Another survey that misses the mark

What challenges do RV park operators face these days, and just how hard is it to operate a campground in this quasi post-Covid era? Cairn Consulting Group, with the backing of Woodall’s Campground Magazine, attempted to find out by going to the source–campground owners and managers themselves–and reported its findings in recent weeks. Those findings, however, leave something to be desired, unintentionally illustrating the overall lack of reliable data about the campground industry.

As summarized in the October issue of Woodall’s magazine, the survey “highlights some of the key trends and challenges that park owners face” in a time that “has brought a flood of new campers onto their parks.” But that unfortunate choice of words, coming against a backdrop of more than two dozen Florida campgrounds still shut down because of Hurricane Ian, underscores one of the major flaws of such studies: the results are predetermined by the questions that are asked. And since there appears not to have been a single question in the survey about the environment–assuredly a significant component of “outdoor hospitality”–environmental issues like flooding, wildfires and drought simply don’t emerge as a concern.

Then again, figuring out what questions were asked requires a bit of reverse engineering, since that information isn’t provided in the Woodall’s article, nor in the “full report” that’s accessible on-line. Moreover, the full report really isn’t, since it provides no information about how many campground owners were surveyed, nor how they were recruited and contacted, much less what they were asked. All answers to survey findings are given as percentages, with some responses broken down into subgroups, such as small, medium and large campgrounds. But while the survey duly defines each of those subcategories, there’s no way to determine if the 5% of mid-sized campground owners saying they need help with marketing represent 50 RV parks–or just one.

Asked via email about these critical missing bits of information, Cairn’s president, Scott Bahr, said that the survey had 459 respondents, although he didn’t provide a further breakdown of how those respondents were spread across the three campground sizes. The overall response rate has a margin of error of plus or minus 4.47%, according to Bahr, which isn’t great but also isn’t shabby.
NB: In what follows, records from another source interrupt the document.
theorem vxred (f : VRedF) : Statement (.vxred f) :=
  of_vector 0x20 _ rfl (encVRedF_lt f) (by omega) fun _ w hw hq => by
    have hr : decodeVectorRaw w = decVRedF .vxred w := by unfold decodeVectorRaw; rw [hq]; rfl
    rw [hr, hw]
    exact decVRedF_enc .vxred _ f

theorem vscan (f : VRedF) : Statement (.vscan f) :=
  of_vector 0x21 _ rfl (encVRedF_lt f) (by omega) fun _ w hw hq => by
    have hr : decodeVectorRaw w = decVRedF .vscan w := by unfold decodeVectorRaw; rw [hq]; rfl
    rw [hr, hw]
    exact decVRedF_enc .vscan _ f

theorem vhist (f : VHistF) : Statement (.vhist f) :=
  of_vector 0x22 _ rfl (encVHistF_lt f) (by omega) fun _ w hw hq => by
    have hr : decodeVectorRaw w = decVHistF .vhist w := by unfold decodeVectorRaw; rw [hq]; rfl
    rw [hr, hw]
    exact decVHistF_enc .vhist _ f

theorem vbmrg (f : VBmrgF) : Statement (.vbmrg f) :=
  of_vector 0x23 _ rfl (encVBmrgF_lt f) (by omega) fun _ w hw hq => by
    have hr : decodeVectorRaw w = decVBmrgF .vbmrg w := by unfold decodeVectorRaw; rw [hq]; rfl
    rw [hr, hw]
    exact decVBmrgF_enc .vbmrg _ f

theorem vbcx (f : VBcxF) : Statement (.vbcx f) :=
  of_vector 0x24 _ rfl (encVBcxF_lt f) (by omega) fun h w hw hq => by
    have hr : decodeVectorRaw w = decVBcxF .vbcx w := by unfold decodeVectorRaw; rw [hq]; rfl
    rw [hr, hw]
    exact decVBcxF_enc .vbcx _ f (by simp only [Instr.wf, Bool.and_eq_true, decide_eq_true_eq] at h; omega)

theorem vbcxx (f : VBcxF) : Statement (.vbcxx f) :=
  of_vector 0x25 _ rfl (encVBcxF_lt f) (by omega) fun h w hw hq => by
    have hr : decodeVectorRaw w = decVBcxF .vbcxx w := by unfold decodeVectorRaw; rw [hq]; rfl
    rw [hr, hw]
    exact decVBcxF_enc .vbcxx _ f (by simp only [Instr.wf, Bool.and_eq_true, decide_eq_true_eq] at h; omega)

theorem vargmax (f : VArgF) : Statement (.vargmax f) :=
  of_vector 0x26 _ rfl (encVArgF_lt f) (by omega) fun _ w hw hq => by
    have hr : decodeVectorRaw w = decVArgF .vargmax w := by unfold decodeVectorRaw; rw [hq]; rfl
    rw [hr, hw]
    exact decVArgF_enc .vargmax _ f

theorem vclamp (f : VB) : Statement (.vclamp f) :=
  of_vector 0x27 _ rfl (encVB_lt f) (by omega) fun _ w hw hq => by
    have hr : decodeVectorRaw w = decVB .vclamp w := by unfold decodeVectorRaw; rw [hq]; rfl
    rw [hr, hw]
    exact decVB_enc .vclamp _ f

theorem jseed (f : JBin) : Statement (.jseed f) :=
  of_vector 0x30 _ rfl (encJBin_lt f) (by omega) fun _ w hw hq => by
    have hr : decodeVectorRaw w = decJBin .jseed w := by unfold decodeVectorRaw; rw [hq]; rfl
    rw [hr, hw]
    exact decJBin_enc .jseed _ f

theorem jconst (f : JUn) : Statement (.jconst f) :=
  of_vector 0x31 _ rfl (encJUn_lt f) (by omega) fun _ w hw hq => by
    have hr : decodeVectorRaw w = decJUn .jconst w := by unfold decodeVectorRaw; rw [hq]; rfl
    rw [hr, hw]
    exact decJUn_enc .jconst _ f

theorem jget (f : JIdx) : Statement (.jget f) :=
  of_vector 0x32 _ rfl (encJIdx_lt f) (by omega) fun _ w hw hq => by
    have hr : decodeVectorRaw w = decJIdx .jget w := by unfold decodeVectorRaw; rw [hq]; rfl
    rw [hr, hw]
    exact decJIdx_enc .jget _ f

theorem jput (f : JIdx) : Statement (.jput f) :=
  of_vector 0x33 _ rfl (encJIdx_lt f) (by omega) fun _ w hw hq => by
    have hr : decodeVectorRaw w = decJIdx .jput w := by unfold decodeVectorRaw; rw [hq]; rfl
    rw [hr, hw]
    exact decJIdx_enc .jput _ f

theorem jder (f : JDerF) : Statement (.jder f) :=
  of_vector 0x34 _ rfl (encJDerF_lt f) (by omega) fun _ w hw hq => by
    have hr : decodeVectorRaw w = decJDerF .jder w := by unfold decodeVectorRaw; rw [hq]; rfl
    rw [hr, hw]
    exact decJDerF_enc .jder _ f

theorem jshift (f : JShiftF) : Statement (.jshift f) :=
  of_vector 0x35 _ rfl (encJShiftF_lt f) (by omega) fun _ w hw hq => by
    have hr : decodeVectorRaw w = decJShiftF .jshift w := by unfold decodeVectorRaw; rw [hq]; rfl
    rw [hr, hw]
    exact decJShiftF_enc .jshift _ f

theorem jscale (f : JBin) : Statement (.jscale f) :=
  of_vector 0x36 _ rfl (encJBin_lt f) (by omega) fun _ w hw hq => by
    have hr : decodeVectorRaw w = decJBin .jscale w := by unfold decodeVectorRaw; rw [hq]; rfl
    rw [hr, hw]
    exact decJBin_enc .jscale _ f

theorem jdiv (f : JBin) : Statement (.jdiv f) :=
  of_vector 0x37 _ rfl (encJBin_lt f) (by omega) fun _ w hw hq => by
    have hr : decodeVectorRaw w = decJBin .jdiv w := by unfold decodeVectorRaw; rw [hq]; rfl
    rw [hr, hw]
    exact decJBin_enc .jdiv _ f

theorem jpowi (f : JPowF) : Statement (.jpowi f) :=
  of_vector 0x38 _ rfl (encJPowF_lt f) (by omega) fun _ w hw hq => by
    have hr : decodeVectorRaw w = decJPowF .jpowi w := by unfold decodeVectorRaw; rw [hq]; rfl
    rw [hr, hw]
    exact decJPowF_enc .jpowi _ f

theorem jflagClear (a : SOp) : Statement (.jflagClear a) :=
  of_vector 0x39 _ rfl (by have := encSOp_lt a; omega) (by omega) fun _ w hw hq => by
    have hr : decodeVectorRaw w = decJflag w := by unfold decodeVectorRaw; rw [hq]; rfl
    rw [hr]
    have ha := encSOp_lt a
    have e : decSOp (va w) = a := decSOp_of a _ (by simp only [va]; omega)
    have e2 : vcode w = 0 := by simp only [vcode]; omega
    simp only [decJflag, e, e2, need]
    (repeat rw [if_pos (by (try simp only [mflag1, mflag0, mflag1na, mflag0na, vj, only7, code03, jetOnly, dstOk, unguarded, Bool.and_eq_true, Bool.or_eq_true, beq_iff_eq, decide_eq_true_eq, Bool.not_eq_true', beq_eq_false_iff_ne, bne_iff_ne, ne_eq]); (try simp only [mdata, mimm, mbase, vcode, vdst, va, vb]); omega)])

theorem jflagGet (d : Fin 232) : Statement (.jflagGet d) :=
  of_vector 0x39 _ rfl (by have := d.isLt; omega) (by omega) fun _ w hw hq => by
    have hr : decodeVectorRaw w = decJflag w := by unfold decodeVectorRaw; rw [hq]; rfl
    rw [hr]
    have hd := d.isLt
    have e : vdst w % 256 = d.val := by simp only [vdst]; omega
    have e2 : vcode w = 1 := by simp only [vcode]; omega
    simp only [decJflag, decWin, e, e2, need, Fin.is_lt, dite_true, Fin.eta]
    (repeat rw [if_pos (by (try simp only [mflag1, mflag0, mflag1na, mflag0na, vj, only7, code03, jetOnly, dstOk, unguarded, Bool.and_eq_true, Bool.or_eq_true, beq_iff_eq, decide_eq_true_eq, Bool.not_eq_true', beq_eq_false_iff_ne, bne_iff_ne, ne_eq]); (try simp only [mdata, mimm, mbase, vcode, vdst, va, vb]); omega)])

theorem fnop : Statement .fnop := of_word .special 0 rfl fun _ => rfl

theorem rcp (f : FForm) : Statement (.rcp f) :=
  of_special 0x01 _ rfl (encFForm_lt f) (by omega) fun _ w hw hq => by
    have hr : decodeSpecialRaw w = decFForm .rcp w := by unfold decodeSpecialRaw; rw [hq]; rfl
    rw [hr, hw]
    exact decFForm_enc .rcp _ f

theorem rsq (f : FForm) : Statement (.rsq f) :=
  of_special 0x02 _ rfl (encFForm_lt f) (by omega) fun _ w hw hq => by
    have hr : decodeSpecialRaw w = decFForm .rsq w := by unfold decodeSpecialRaw; rw [hq]; rfl
    rw [hr, hw]
    exact decFForm_enc .rsq _ f

theorem sqrt (f : FForm) : Statement (.sqrt f) :=
  of_special 0x03 _ rfl (encFForm_lt f) (by omega) fun _ w hw hq => by
    have hr : decodeSpecialRaw w = decFForm .sqrt w := by unfold decodeSpecialRaw; rw [hq]; rfl
    rw [hr, hw]
    exact decFForm_enc .sqrt _ f

theorem exp2 (f : FForm) : Statement (.exp2 f) :=
  of_special 0x04 _ rfl (encFForm_lt f) (by omega) fun _ w hw hq => by
    have hr : decodeSpecialRaw w = decFForm .exp2 w := by unfold decodeSpecialRaw; rw [hq]; rfl
    rw [hr, hw]
    exact decFForm_enc .exp2 _ f

theorem log2 (f : FForm) : Statement (.log2 f) :=
  of_special 0x05 _ rfl (encFForm_lt f) (by omega) fun _ w hw hq => by
    have hr : decodeSpecialRaw w = decFForm .log2 w := by unfold decodeSpecialRaw; rw [hq]; rfl
    rw [hr, hw]
    exact decFForm_enc .log2 _ f

theorem exp (f : FForm) : Statement (.exp f) :=
  of_special 0x06 _ rfl (encFForm_lt f) (by omega) fun _ w hw hq => by
    have hr : decodeSpecialRaw w = decFForm .exp w := by unfold decodeSpecialRaw; rw [hq]; rfl
    rw [hr, hw]
    exact decFForm_enc .exp _ f

theorem log (f : FForm) : Statement (.log f) :=
  of_special 0x07 _ rfl (encFForm_lt f) (by omega) fun _ w hw hq => by
    have hr : decodeSpecialRaw w = decFForm .log w := by unfold decodeSpecialRaw; rw [hq]; rfl
    rw [hr, hw]
    exact decFForm_enc .log _ f

theorem sin (f : FForm) : Statement (.sin f) :=
  of_special 0x08 _ rfl (encFForm_lt f) (by omega) fun _ w hw hq => by
    have hr : decodeSpecialRaw w = decFForm .sin w := by unfold decodeSpecialRaw; rw [hq]; rfl
    rw [hr, hw]
    exact decFForm_enc .sin _ f

theorem cos (f : FForm) : Statement (.cos f) :=
  of_special 0x09 _ rfl (encFForm_lt f) (by omega) fun _ w hw hq => by
    have hr : decodeSpecialRaw w = decFForm .cos w := by unfold decodeSpecialRaw; rw [hq]; rfl
    rw [hr, hw]
    exact decFForm_enc .cos _ f

theorem tanh (f : FForm) : Statement (.tanh f) :=
  of_special 0x0A _ rfl (encFForm_lt f) (by omega) fun _ w hw hq => by
    have hr : decodeSpecialRaw w = decFForm .tanh w := by unfold decodeSpecialRaw; rw [hq]; rfl
    rw [hr, hw]
    exact decFForm_enc .tanh _ f

theorem sigm (f : FForm) : Statement (.sigm f) :=
  of_special 0x0B _ rfl (encFForm_lt f) (by omega) fun _ w hw hq => by
    have hr : decodeSpecialRaw w = decFForm .sigm w := by unfold decodeSpecialRaw; rw [hq]; rfl
    rw [hr, hw]
    exact decFForm_enc .sigm _ f

theorem rcpstep (f : FForm) : Statement (.rcpstep f) :=
  of_special 0x0C _ rfl (encFForm_lt f) (by omega) fun _ w hw hq => by
    have hr : decodeSpecialRaw w = decFForm .rcpstep w := by unfold decodeSpecialRaw; rw [hq]; rfl
    rw [hr, hw]
    exact decFForm_enc .rcpstep _ f

theorem rsqstep (f : FForm) : Statement (.rsqstep f) :=
  of_special 0x0D _ rfl (encFForm_lt f) (by omega) fun _ w hw hq => by
    have hr : decodeSpecialRaw w = decFForm .rsqstep w := by unfold decodeSpecialRaw; rw [hq]; rfl
    rw [hr, hw]
    exact decFForm_enc .rsqstep _ f

theorem jsincos (f : FForm) : Statement (.jsincos f) :=
  of_special 0x10 _ rfl (encFForm_lt f) (by omega) fun _ w hw hq => by
    have hr : decodeSpecialRaw w = decFForm .jsincos w := by unfold decodeSpecialRaw; rw [hq]; rfl
    rw [hr, hw]
    exact decFForm_enc .jsincos _ f

theorem mnop : Statement .mnop := of_word .memory 0 rfl fun _ => rfl

theorem ld8u (f : MLd) : Statement (.ld8u f) :=
  of_memory 0x01 _ rfl (encMLd_lt f) (by omega) fun _ w hw hq => by
    have hr : decodeMemoryRaw w = decMLd .ld8u w := by unfold decodeMemoryRaw; rw [hq]; rfl
    rw [hr, hw]
    exact decMLd_enc .ld8u _ f

theorem ld16u (f : MLd) : Statement (.ld16u f) :=
  of_memory 0x02 _ rfl (encMLd_lt f) (by omega) fun _ w hw hq => by
    have hr : decodeMemoryRaw w = decMLd .ld16u w := by unfold decodeMemoryRaw; rw [hq]; rfl
    rw [hr, hw]
    exact decMLd_enc .ld16u _ f

theorem ld32u (f : MLd) : Statement (.ld32u f) :=
  of_memory 0x03 _ rfl (encMLd_lt f) (by omega) fun _ w hw hq => by
    have hr : decodeMemoryRaw w = decMLd .ld32u w := by unfold decodeMemoryRaw; rw [hq]; rfl
    rw [hr, hw]
    exact decMLd_enc .ld32u _ f

theorem ld64 (f : MLd) : Statement (.ld64 f) :=
  of_memory 0x04 _ rfl (encMLd_lt f) (by omega) fun _ w hw hq => by
    have hr : decodeMemoryRaw w = decMLd .ld64 w := by unfold decodeMemoryRaw; rw [hq]; rfl
    rw [hr, hw]
    exact decMLd_enc .ld64 _ f

theorem ld8s (f : MLd) : Statement (.ld8s f) :=
  of_memory 0x05 _ rfl (encMLd_lt f) (by omega) fun _ w hw hq => by
    have hr : decodeMemoryRaw w = decMLd .ld8s w := by unfold decodeMemoryRaw; rw [hq]; rfl
    rw [hr, hw]
    exact decMLd_enc .ld8s _ f

theorem ld16s (f : MLd) : Statement (.ld16s f) :=
  of_memory 0x06 _ rfl (encMLd_lt f) (by omega) fun _ w hw hq => by
    have hr : decodeMemoryRaw w = decMLd .ld16s w := by unfold decodeMemoryRaw; rw [hq]; rfl
    rw [hr, hw]
    exact decMLd_enc .ld16s _ f

theorem ld32s (f : MLd) : Statement (.ld32s f) :=
  of_memory 0x07 _ rfl (encMLd_lt f) (by omega) fun _ w hw hq => by
    have hr : decodeMemoryRaw w = decMLd .ld32s w := by unfold decodeMemoryRaw; rw [hq]; rfl
    rw [hr, hw]
    exact decMLd_enc .ld32s _ f

theorem st8 (f : MSt) : Statement (.st8 f) :=
  of_memory 0x08 _ rfl (encMSt_lt f) (by omega) fun _ w hw hq => by
    have hr : decodeMemoryRaw w = decMSt .st8 w := by unfold decodeMemoryRaw; rw [hq]; rfl
    rw [hr, hw]
    exact decMSt_enc .st8 _ f

theorem st16 (f : MSt) : Statement (.st16 f) :=
  of_memory 0x09 _ rfl (encMSt_lt f) (by omega) fun _ w hw hq => by
    have hr : decodeMemoryRaw w = decMSt .st16 w := by unfold decodeMemoryRaw; rw [hq]; rfl
    rw [hr, hw]
    exact decMSt_enc .st16 _ f

theorem st32 (f : MSt) : Statement (.st32 f) :=
  of_memory 0x0A _ rfl (encMSt_lt f) (by omega) fun _ w hw hq => by
    have hr : decodeMemoryRaw w = decMSt .st32 w := by unfold decodeMemoryRaw; rw [hq]; rfl
    rw [hr, hw]
    exact decMSt_enc .st32 _ f

theorem st64 (f : MSt) : Statement (.st64 f) :=
  of_memory 0x0B _ rfl (encMSt_lt f) (by omega) fun _ w hw hq => by
    have hr : decodeMemoryRaw w = decMSt .st64 w := by unfold decodeMemoryRaw; rw [hq]; rfl
    rw [hr, hw]
    exact decMSt_enc .st64 _ f

theorem vld (f : MVec) : Statement (.vld f) :=
  of_memory 0x10 _ rfl (encMVec_lt f) (by omega) fun _ w hw hq => by
    have hr : decodeMemoryRaw w = decMVec .vld w := by unfold decodeMemoryRaw; rw [hq]; rfl
    rw [hr, hw]
    exact decMVec_enc .vld _ f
But the margin of error jumps significantly for the responses that are broken out by campground size, although Bahr did not say by how much–nor why so many of the survey’s findings are broken down into such unreliable statistics.

“What is my level of confidence in the subgroups in this study?” he asked rhetorically. “I would say that if we did the study again, and with a larger sample, that some of the findings would remain consistent, but in cases where the differences were minor, you could see some swapping.” No mention of the possibility that some differences would be not the least bit minor.

Setting aside the study’s structural shortcomings, two of its findings seem applicable across the board. The most notable is that campgrounds of all sizes are desperate–or were in June, when the survey was conducted–for more staff. Increased staffing was the biggest need they cited, at 65% of all respondents, or more than triple the next largest need (advice on local ordinances, a puzzling choice and surely not one most campground operators would have volunteered on their own).

The other notable responses were to the question, “How far out are campers typically booking?” Of the total number of respondents, 29% said three to four months–and 27% gave even longer time frames, including “more than a year.” In other words, acc0rding to survey respondents, substantially more than half of all campers are locking in their sites wa-a-ay in advance.

Overall, that’s a minimal return of reliable information for the survey’s stated objective of learning about the “key trends and challenges” facing campground operators–but it’s more than the survey turned up about the “flood of new campers.” Although the study concludes, with scant supporting data, that this flood of newcomers “has put a strain on many campgrounds,” it explores that issue only in terms of increased volume. As many campground operators will readily attest, however, the issues regarding new campers go far beyond numbers: most, for example, are unfamiliar with their equipment and with campground manners or culture, creating conflicts with operators and other campers. And some are “campers” only in the sense that they are living in an RV as a dwelling of last resort, creating other tensions and friction.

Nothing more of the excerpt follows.